Question

Five different balls are to be placed in 5 different boxes randomly. If each box can hold any number of balls, the number of ways in which exactly 2 boxes remain empty is?
A.1200
B.1600
C.1400
D.1500

Answer 1

Hint: When $ n $ objects are to be placed in $ r $ seats randomly, then this can be done in $ {n^r} $ ways. Use the formula $ {}^n{C_r} = \dfrac{{n!}}{{r!\left( {n - r} \right)!}} $ in this question to reduce the complication of this question. Also, the number of ways of arranging $ n $ things is in $ n! $ ways, this formula will help to find out the number of ways to arrange things.

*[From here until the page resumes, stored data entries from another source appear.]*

-- ==== Sys2Proof/Laws/Frames2.lean ====
section
/-!
SUPPORT. What each operation and each row leaves as it was. Part 2 of 5.
-/
namespace Sys2Proof.Laws

open Sys2Proof Sys2Proof.Machine Sys2Proof.Safety

theorem Block.modLane_keeps {F : Nat} {a : Block} {b w f} (s : sub 16777216 F) (h : Keeps F a b) :
    Keeps F a (Block.modLane b w f) := by
  unfold Block.modLane
  exact Keeps.upd (m := 16777216) h (s.up rfl) (by intro p; cases p <;> first | exact .inl rfl | (right; simp only [Part.same, and_self]))

theorem Block.setHalt_keeps {F : Nat} {a : Block} {b w k} (s : sub 139264 F) (h : Keeps F a b) :
    Keeps F a (Block.setHalt b w k) := by
  unfold Block.setHalt
  split
  · rename_i y0 y1 y2
    exact (Block.modCmd_keeps (s.up rfl) h)
  · rename_i y3 y4 y5
    exact (Block.modTask_keeps (s.up rfl) h)

theorem Block.bpResume_keeps {F : Nat} {a : Block} {b} (s : sub 15544020301952 F) (h : Keeps F a b) :
    Keeps F a (Block.bpResume b) := by
  unfold Block.bpResume
  refine Keeps.foldl (fun b x h => ?_) _ ?_
  · refine Keeps.foldl (fun b x h => ?_) _ ?_
    · refine Block.resumeEng_keeps (s.up rfl) ?_
      exact h
    · exact (Block.modLane_keeps (s.up rfl) (Block.setHalt_keeps (s.up rfl) h))
  · exact h

theorem Block.accessErr_keeps {F : Nat} {a : Block} {b pg path off typ ctx} (s : sub 2176 F) (h : Keeps F a b) :
    Keeps F a (Block.accessErr b pg path off typ ctx) := by
  unfold Block.accessErr
  exact (Block.raiseBit_keeps (s.up rfl) h)

theorem Block.pageErr_keeps {F : Nat} {a : Block} {b path a'} (s : sub 2176 F) (h : Keeps F a b) :
    Keeps F a (Block.pageErr b path a') := by
  unfold Block.pageErr
  exact (Block.accessErr_keeps (s.up rfl) h)

theorem Block.destWrite_keeps {F : Nat} {a : Block} {b path v} (s : sub 17592186046592 F) (h : Keeps F a b) :
    Keeps F a (Block.destWrite b path v) := by
  unfold Block.destWrite
  extract_lets z0
  refine Keeps.choice (fun h1 => ?_) (fun h1 => ?_)
  · exact (Block.pageErr_keeps (s.up rfl) h)
  · refine Keeps.choice (fun h2 => ?_) (fun h2 => ?_)
    · exact (Block.pageErr_keeps (s.up rfl) h)
    · exact Keeps.upd (m := 17592186044416) h (s.up rfl) (by intro p; cases p <;> first | exact .inl rfl | (right; simp only [Part.same, and_self]))

theorem Block.recoveryTick_keeps {F : Nat} {a : Block} {b} (s : sub 34359738368 F) (h : Keeps F a b) :
    Keeps F a (Block.recoveryTick b) := by
  unfold Block.recoveryTick
  exact Keeps.upd (m := 34359738368) h (s.up rfl) (by intro p; cases p <;> first | exact .inl rfl | (right; simp only [Part.same, and_self]))

theorem Block.closeAll_keeps {F : Nat} {a : Block} {b} (s : sub 13202997905536 F) (h : Keeps F a b) :
    Keeps F a (Block.closeAll b) := by
  unfold Block.closeAll
  exact (Block.closeAt_keeps (s.up rfl) h)

theorem Block.dropPasid_keeps {F : Nat} {a : Block} {b p'} (s : sub 67108864 F) (h : Keeps F a b) :
    Keeps F a (Block.dropPasid b p') := by
  unfold Block.dropPasid
  exact Keeps.upd (m := 67108864) h (s.up rfl) (by intro p; cases p <;> first | exact .inl rfl | (right; simp only [Part.same, and_self]))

Complete step-by-step answer:
We know that, when $ n $ objects are to be placed in $ r $ seats randomly, then this can be done in $ {n^r} $ ways.
In this question, 5 different balls are to be placed in 5 different boxes randomly. We can compare this situation with the situation where $ n $ objects are to be placed in $ r $ seats randomly which can be done in $ {n^r} $ ways. Substitute $ n = 5,{\rm{ }}r = 5 $ in $ {n^r} $ to find the required value.
5 different balls are to be placed in 5 different boxes, then this can be done in $ {5^5} $ ways.
In the condition, as given in the question, 2 out of 5 boxes are too empty.
In order to select $ r $ objects out of $ n $ objects, it can be selected in $ {}^n{C_r} $ .
2 empty boxes can be selected in $ {}^5{C_2} $ ways.
So, 5 balls can now be placed in $ 5 - 2 = 3 $ boxes.
There can be 3,1,1 or 2,2,1 balls in the boxes.
We know that the number of ways of arranging $ n $ things is in $ n! $ ways.
So, 5 different balls can be arranged as 3,1,1 in $ \dfrac{{5!}}{{3! \cdot 2!}} $ where 3, 1 and 1 balls are present in different boxes but 1 is repeated twice so we need to divide by $ 2! $ .
Similarly, 5 different balls can be arranged as 2,2,1 in $ \dfrac{{5!}}{{2! \cdot 2!1!}} $ where 2, 2 and 1 balls are present in different boxes but 2 is repeated twice so we need to divide by $ 2! $ again.
The 3,1,1 or 2,2,1 way can be added to each other as they are 2 different cases.
Also, the 3 boxes are to be arranged in $ 3! $ ways.
So, as all the steps are necessary at a time, so all the factors should be multiplied to each other in order to reach the solution.
The number of ways in which exactly 2 boxes remain empty is $ 3!\left( {\dfrac{{5!}}{{3! \cdot 1! \cdot 1!}} + \dfrac{{5!}}{{2! \cdot 2! \cdot 1!}}} \right) $
 $
\Rightarrow 3!\left( {\dfrac{{5!}}{{3! \cdot 2!}} + \dfrac{{5!}}{{2! \cdot 2! \cdot 2!}}} \right) = 6\left( {\dfrac{{120}}{{12}} + \dfrac{{120}}{8}} \right)\\
 = 6\left( {10 + 15} \right)\\
 = 6 \times 25\\
 = 150
 $

The number of ways in which exactly 2 boxes remain empty is $ {}^5{C_2} \cdot 150 = 1500 $ .

So, the correct answer is “Option D”.

Note: Students must avoid mistakes while using the formula for calculating the number of ways when $ n $ objects are to be placed in $ r $ seats randomly. Instead of taking the number of ways as $ {n^r} $, students can take it mistakenly as $ {r^n} $ . Also, the language of the question should be understood in a clear manner so that conditions are well expressed in terms of mathematical symbols.